Tantra Tips with Crystal Lai

Learn how to transition basic techniques into advanced moves!

Here's what we're going to review

  • Best ways to use a handstand as a transition
  • How to build up your strength
  • Two of the most popular advanced moves out there today!

My Most Popular Advanced Moves and Transitions

I’m going to show you some advanced moves using the basic concept of the handstand on the pole.  We teach you twisted grip, regular & chinese grip handstands in our main library!  Here are some of my tutorials on how the handstand can be applied to other tricks.

One Arm Handstand

I love this one-armed handstand. It’s a great move to practice body awareness, proper alignment, and proper mechanics. You want to think about pushing through and down with the bottom arm (the one that’s on the floor), using not only your forearm but using your lats and core. The whole body is engaged here, because you definitely do not want a strong upper body and jello legs! Eliminate any “dead weight” by keeping everything activated from your pinky finger to your pinky toe. This goes for any kind of handstand!

Marion Amber

Another important tip about handstands is that you have to get your hips up and over your head. A common mistake I see when teaching is that the student is fighting being upside down by trying to be rightside up. Definitely have a spotter to help navigate you into the right position - your bum should go where your head was and your head should be where your bum was. Also, take it one step at a time. Often I see injuries occur when a person tries to go straight for the end goal. With the Marion Amber, have a spotter, start with the knees tucked position until that feels comfortable before you attempt extending the legs. Safety first, boys and girls!

Phoenix

Let’s quickly explore the basic rules for static pole spins: the further your reach your hips away, the more momentum you have, and the lighter you feel. Combining this with the Phoenix, the lighter you feel, the easier it is to flip into a handstand. Once you’re there, don’t forget the technique of the handstand: pull down with the top shoulder all the way down on your back through your lats, push through bottom arm down the shoulder and lats. Keep the core tight! This is an advanced move, but totally achievable when you’re ready. Keep working on those handstands on and off the pole!

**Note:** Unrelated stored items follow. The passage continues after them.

-- ==== Sys2Proof/Certificates/Slice0/Obligations.lean ====
section
/-! DEFINITION. Certificates/Slice0/Obligations.lean: the statements for the provers. -/

open Sys2Proof Sys2Proof.Machine

/-- R181: sums, differences, products and the bitwise words, over every type, register and width; `s0` takes no write. R181: high
products, quotients, remainders, shifts, lesser and greater; signed for the I types, unsigned for the N types; a zero divisor
gives all ones and leaves the dividend as remainder; the overflowing quotient wraps. -/
def Obligations.ScalarArithmetic : Prop :=
  (∀ (t : SType) (d a b : SReg),
     TwoOperand (.sadd t d a b) t d a b (fun _ x y => x + y)
     ∧ TwoOperand (.ssub t d a b) t d a b (fun _ x y => x - y)
     ∧ TwoOperand (.smul t d a b) t d a b (fun _ x y => x * y)
     ∧ TwoOperand (.sand t d a b) t d a b (fun _ x y => x &&& y)
     ∧ TwoOperand (.sor t d a b) t d a b (fun _ x y => x ||| y)
     ∧ TwoOperand (.sxor t d a b) t d a b (fun _ x y => x ^^^ y)
     ∧ TwoOperand (.sandn t d a b) t d a b (fun _ x y => x &&& ~~~y))
  ∧ (∀ (t : SType) (d a b : SReg) (wide : Bool),
       let signed := t = .i32 ∨ t = .i64
       TwoOperand (.smulh t d a b) t d a b (fun n x y =>
         if signed then BitVec.ofInt n (x.toInt * y.toInt / (2 : Int) ^ n) else BitVec.ofNat n (x.toNat * y.toNat / 2 ^ n))
       ∧ TwoOperand (.sdiv t d a b) t d a b (fun n x y =>
         if y = 0 then BitVec.allOnes n
         else if signed then BitVec.ofInt n (x.toInt.tdiv y.toInt) else BitVec.ofNat n (x.toNat / y.toNat))
       ∧ TwoOperand (.srem t d a b) t d a b (fun n x y =>
         if y = 0 then x else if signed then BitVec.ofInt n (x.toInt.tmod y.toInt) else BitVec.ofNat n (x.toNat % y.toNat))
       ∧ TwoOperand (.sshl t d a b) t d a b (fun n x y => x <<< (y.toNat % n))
       ∧ TwoOperand (.sshr wide d a b) (if wide then .n64 else .n32) d a b (fun n x y => x >>> (y.toNat % n))
       ∧ TwoOperand (.ssar wide d a b) (if wide then .i64 else .i32) d a b (fun n x y => x.sshiftRight (y.toNat % n))
       ∧ TwoOperand (.smin t d a b) t d a b (fun _ x y =>
         if (if signed then x.toInt < y.toInt else x.toNat < y.toNat) then x else y)
       ∧ TwoOperand (.smax t d a b) t d a b (fun _ x y =>
         if (if signed then x.toInt < y.toInt else x.toNat < y.toNat) then y else x))

/-- R181, R27: the forms with a sign-extended immediate of 10 bits, and the shifts by a count of 5 bits, over 32 bits. R183: bit
fields, sign extension, leading zeros, set bits, selection and the long immediate. The width field holds the width less one;
`SLI` goes on 8 bytes further. -/
def Obligations.ScalarImmediatesAndFields : Prop :=
  (∀ (d a : SReg) (i : BitVec 10) (k : BitVec 5),
     OneRegister (.saddImm d a i) d (fun w _ => rdS w a.toNat + i.signExtend 32)
     ∧ OneRegister (.smulImm d a i) d (fun w _ => rdS w a.toNat * i.signExtend 32)
     ∧ OneRegister (.sandImm d a i) d (fun w _ => rdS w a.toNat &&& i.signExtend 32)
     ∧ OneRegister (.sorImm d a i) d (fun w _ => rdS w a.toNat ||| i.signExtend 32)
     ∧ OneRegister (.sxorImm d a i) d (fun w _ => rdS w a.toNat ^^^ i.signExtend 32)
     ∧ OneRegister (.sshlImm d a k) d (fun w _ => rdS w a.toNat <<< k.toNat)
     ∧ OneRegister (.sshrImm d a k) d (fun w _ => rdS w a.toNat >>> k.toNat)
     ∧ OneRegister (.ssarImm d a k) d (fun w _ => (rdS w a.toNat).sshiftRight k.toNat)
     ∧ OneRegister (.sminImm d a i) d (fun w _ => if (rdS w a.toNat).toInt < i.toInt then rdS w a.toNat else i.signExtend 32)
     ∧ OneRegister (.smaxImm d a i) d (fun w _ => if (rdS w a.toNat).toInt < i.toInt then i.signExtend 32 else rdS w a.toNat))
  ∧ (∀ (d a b : SReg) (k o : BitVec 5) (wide : Bool) (imm : Word),
       OneRegister (.sbfx d a k o) d (fun w _ => BitVec.ofNat 32 ((rdS w a.toNat).toNat >>> o.toNat % 2 ^ (k.toNat + 1)))
       ∧ OneRegister (.sext d a k) d (fun w _ => ((rdS w a.toNat).setWidth (k.toNat + 1)).signExtend 32)
       ∧ OneRegister (.sclz d a wide) d (fun w _ =>
           if wide then BitVec.ofNat 32 ((rdP w a.toNat).clz.toNat) else BitVec.ofNat 32 ((rdS w a.toNat).clz.toNat))
       ∧ OneRegister (.spopc d a wide) d (fun w _ =>
           BitVec.ofNat 32 (((List.range 64).filter (fun j =>
             if wide then (rdP w a.toNat).getLsbD j else (rdS w a.toNat).getLsbD j)).length))
       ∧ OneRegister (.ssel d a b .eq) d (fun w f => if f.flags.z then rdS w a.toNat else rdS w b.toNat)
       ∧ OneRegister (.ssel d a b .ne) d (fun w f => if f.flags.z then rdS w b.toNat else rdS w a.toNat)
       ∧ OneRegister (.ssel d a b .lt) d (fun w f => if f.flags.n = f.flags.v then rdS w b.toNat else rdS w a.toNat)
       ∧ OneRegister (.ssel d a b .ltu) d (fun w f => if f.flags.c then rdS w b.toNat else rdS w a.toNat)
       ∧ (∀ s w f, Issues s w f →
           ScalarDone (.sli .w32 d imm) s w f (setReg w d.toNat imm) (rdM w f) f.flags (f.pc + 8)
           ∧ ScalarDone (.sli .i64 d imm) s w f (setPair w d.toNat (imm.signExtend 64)) (rdM w f) f.flags (f.pc + 8)
           ∧ ScalarDone (.sli .n64 d imm) s w f (setPair w d.toNat (imm.setWidth 64)) (rdM w f) f.flags (f.pc + 8)))

/-- R182: the words that write flags, and every bit they write; `SADDC` also writes its sum. Overflow is that of the exact signed
result. -/
def Obligations.ScalarFlags : Prop :=
  ∀ (t : SType) (d a b : SReg) (i : BitVec 10) s w f, Issues s w f →
    let subFlags (n : Nat) (x y : BitVec n) : Flags :=
      { z := decide (x = y), n := (x - y).msb, c := decide (y.toNat ≤ x.toNat), v := decide ((x - y).toInt ≠ x.toInt - y.toInt) }
    let carry : Nat := if f.flags.c then 1 else 0
    let addFlags (n : Nat) (x y : BitVec n) : Flags :=
      { z := decide (x + y + BitVec.ofNat n carry = 0), n := (x + y + BitVec.ofNat n carry).msb,
        c := decide (2 ^ n ≤ x.toNat + y.toNat + carry),
        v := decide ((x + y + BitVec.ofNat n carry).toInt ≠ x.toInt + y.toInt + carry) }
    let testFlags (x y : Word) : Flags := { z := decide (x &&& y = 0), n := (x &&& y).msb, c := false, v := false }
    let flagsOnly (j : Instr) (g : Flags) : Prop := ScalarDone j s w f (rdS w) (rdM w f) g (f.pc + 4)
    flagsOnly (.scmp t a b)
      (if stypeWide t then subFlags 64 (rdP w a.toNat) (rdP w b.toNat) else subFlags 32 (rdS w a.toNat) (rdS w b.toNat))
    ∧ flagsOnly (.scmpImm a i) (subFlags 32 (rdS w a.toNat) (i.signExtend 32))
    ∧ flagsOnly (.stst a b) (testFlags (rdS w a.toNat) (rdS w b.toNat))
    ∧ flagsOnly (.ststImm a i) (testFlags (rdS w a.toNat) (i.signExtend 32))
    ∧ ScalarDone (.saddc t d a b) s w f
        (setTyped (stypeWide t) w d.toNat (rdS w a.toNat + rdS w b.toNat + BitVec.ofNat 32 carry)
          (rdP w a.toNat + rdP w b.toNat + BitVec.ofNat 64 carry))
        (rdM w f)
        (if stypeWide t then addFlags 64 (rdP w a.toNat) (rdP w b.toNat) else addFlags 32 (rdS w a.toNat) (rdS w b.toNat))
        (f.pc + 4)

/-- R187: the mask words. `m0` as a source is the fragment's own mask, and as a destination takes no write. -/
def Obligations.MaskWords : Prop :=
  ∀ (d a b : MReg) (r : SReg) s w f, Issues s w f →
    let m (n : MReg) : Word := rdM w f n.toNat
    let writes (j : Instr) (x : Word) : Prop := ScalarDone j s w f (rdS w) (setMask w f d.toNat x) f.flags (f.pc + 4)
    writes (.mand d a b) (m a &&& m b)
    ∧ writes (.mor d a b) (m a ||| m b)
    ∧ writes (.mxor d a b) (m a ^^^ m b)
    ∧ writes (.mandn d a b) (m a &&& ~~~(m b))
    ∧ writes (.mnot d a) (~~~(m a))
    ∧ writes (.mset d r) (rdS w r.toNat)
    ∧ OneRegister (.mget r a) r (fun w f => rdM w f a.toNat)
    ∧ OneRegister (.mpop r a) r (fun w f => BitVec.ofNat 32 ((List.range 32).filter (rdM w f a.toNat).getLsbD).length)
    ∧ OneRegister (.mfirst r a) r (fun w f => BitVec.ofNat 32 (((List.range 32).find? (rdM w f a.toNat).getLsbD).getD 32))

/-- R28: the conditions of `BC` by their codes, and code 15 reserved. A taken branch goes to the word's own address plus four times
the signed offset (R25), one not taken to the next word. -/
def Obligations.BranchConditions : Prop :=
  (∀ s w f (o : BitVec 22), Issues s w f →
    let z := f.flags.z = true
    let n := f.flags.n = true
    let c := f.flags.c = true
    let v := f.flags.v = true
    let rule (k : Nat) (p : Prop) : Prop := ∃ cc, condOf k = some cc ∧
      encode (.bc cc o) = some (.word (packSB 0x20 (BitVec.ofNat 4 k) o))
      ∧ (p → ScalarDone (.bc cc o) s w f (rdS w) (rdM w f) f.flags (f.pc + 4 * o.signExtend 64))
      ∧ (¬ p → ScalarDone (.bc cc o) s w f (rdS w) (rdM w f) f.flags (f.pc + 4))
    rule 0 True ∧ rule 1 z ∧ rule 2 (¬ z) ∧ rule 3 (n ∧ ¬ v ∨ ¬ n ∧ v) ∧ rule 4 (n ∧ v ∨ ¬ n ∧ ¬ v) ∧ rule 5 (¬ c) ∧ rule 6 c
      ∧ rule 7 (¬ z ∧ (n ∧ v ∨ ¬ n ∧ ¬ v)) ∧ rule 8 (z ∨ (n ∧ ¬ v ∨ ¬ n ∧ v)) ∧ rule 9 (c ∧ ¬ z) ∧ rule 10 (¬ c ∨ z)
      ∧ rule 11 n ∧ rule 12 (¬ n) ∧ rule 13 v ∧ rule 14 (¬ v))
  ∧ condOf 15 = none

Frequently Asked Questions

I have three questions that I get more than any others, here they are along with my answers!

  • q-iconI feel like I’ll never be able to do the handstand. What am I doing wrong?

    Find a spotter to spot you to do a handstand. If you have the necessary strength to do the handstand yet you cannot do the handstand, it is mostly because your technique is wrong or you’re scared. Having a spotter or someone that can do the handstand will help tremendously. Also, do the handstand first by kicking into the wall and if that is still too scary, then start with forearm stand. In order to be able to do a one arm handstand, one must be able to do a handstand against the wall and also work on the floor handstand. The push-pull mechanism is still in place so make sure you use this technique to find your balance. Since your weight is not as evenly distributed in the one arm handstand, you want to make sure you are engaging your obliques.

  • q-iconWhat’s the best grip style? Twisted, regular, or Chinese grip?

    All grip styles are great. You should always start with building strength by doing regular grip and chinese grip. Once you are able to do those grips, then you can start to work on twisted. Twisted grip is the WORST position that you can put your shoulder and wrist into. Because you are locked in position, it gives you a false sense of strength and that is when you will injure yourself if you are not ready yet.

  • q-iconI cannot find momentum when I spin - what am I doing wrong?

    When you cannot find momentum during your spin, it is mostly because you are not drawing a circle to create your momentum into your spin. Make sure to sweep your leg/arm/body weight around the pole (in a circular way). Try to avoid kicking and jumping.